> **Task details**
Gather from the listing below each line that includes the word "have", and copy it.

____________________

/-- Nothing can read `BRIGHT` or the line levels before INIT: a host's operation does the same whatever they hold. -/
def Obligations.ValuesBeforeInitAreNeverSeen : Prop :=
  ∀ (i : Instr) (s t : State) (b : BitVec 3) (c d : Level), s.inited = false → engineOnly i = false →
    exec i s = .next t →
    ∃ t', exec i { s with bright := b, clk := c, dio := d } = .next t' ∧ t'.trace = t.trace ∧ t'.results = t.results ∧
      t'.inited = t.inited ∧ t'.binding = t.binding ∧
      (t.inited = true → t' = t)

/-- Level changes are held apart: after any operation of the host that starts with both lines high, as every one but the
first does, even right after a level change, any two sets of it that both change a level have a wait between them; in
INIT, all but its first three sets. -/
def Obligations.LevelChangesAreHeldApart : Prop :=
  ∀ (i : Instr) (s t : State), engineOnly i = false → exec i s = .next t →
    (∃ c d v, i = .init c d v ∧ ∃ es,
      t.trace = s.trace ++ [.set .clk false, .set .dio false, .set .clk true] ++ es ∧
        heldApart true false true es = true) ∨
    ((∀ c d v, i ≠ .init c d v) ∧ ∃ es, t.trace = s.trace ++ es ∧ heldApart true true true es = true)

/-- The state after reset holds level changes apart. -/
def Obligations.ResetIsHeld : Prop := State.reset.Held

/-- Every step keeps it, resets inside an operation included, that the whole trace holds level changes apart: it is cut into
runs, no more of them finished than there have been resets, so that a trace without a reset is one run; and in a run come
INIT's first three sets, and then any two sets that both change a level have a wait between them, over all operations.
That a run ends at a reset and nowhere else is RunsBeginAtInitAndEndAtResets. Resets are counted by the model's own counter
(entry 9), and a reset leaves the trace as it stands (DEDUCED, entry 11). -/
def Obligations.EveryStepKeepsLevelChangesApart : Prop :=
  (∀ s t : State, s.Held → step s = .next t → t.Held) ∧
  (∀ s : State, s.Held → HeldThroughout (s.resets + 1) s.trace) ∧
  (∀ s : State, s.Held → s.resets = 0 → s.trace = [] ∨ ∃ rest,
    s.trace = [.set .clk false, .set .dio false, .set .clk true] ++ rest ∧ heldApart true false true rest = true)

/-- Where runs begin and end, step by step: before INIT a step adds nothing, or INIT's run, or the front of it that a reset
leaves; after INIT, wherever the run's beginning was, a step leaves it there and adds to the run events that keep all of it
held apart, over the operation before and with no new exception; and while the engine stays initialised both lines end high
and no reset has fallen, while a step that ends the run counts one reset. Resets are counted by the model's own counter
(entry 9), and a reset leaves the trace as it stands (DEDUCED, entry 11). -/
def Obligations.RunsBeginAtInitAndEndAtResets : Prop :=
  ∀ s t : State, s.inputs.all Input.fromHost = true → step s = .next t →
    (s.inited = false →
      (t.inited = true → t.resets = s.resets ∧ ∃ rest,
        t.trace = s.trace ++ ([.set .clk false, .set .dio false, .set .clk true] ++ rest) ∧ HeldSinceInit rest) ∧
      (t.inited = false → t.trace = s.trace ∨ t.resets = s.resets + 1 ∧
        ∃ run, t.trace = s.trace ++ run ∧ HeldRun run)) ∧
    (s.inited = true → ∀ earlier rest,
      s.trace = earlier ++ ([.set .clk false, .set .dio false, .set .clk true] ++ rest) → HeldSinceInit rest →
      ∃ more, t.trace = earlier ++ ([.set .clk false, .set .dio false, .set .clk true] ++ (rest ++ more)) ∧
        heldApart true false true (rest ++ more) = true ∧
        (t.inited = true → t.resets = s.resets ∧ HeldSinceInit (rest ++ more)) ∧
        (t.inited = false → t.resets = s.resets + 1))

____________________

> **Answer to this task**
first does, even right after a level change, any two sets of it that both change a level have a wait between them; in
runs, no more of them finished than there have been resets, so that a trace without a reset is one run; and in a run come
INIT's first three sets, and then any two sets that both change a level have a wait between them, over all operations.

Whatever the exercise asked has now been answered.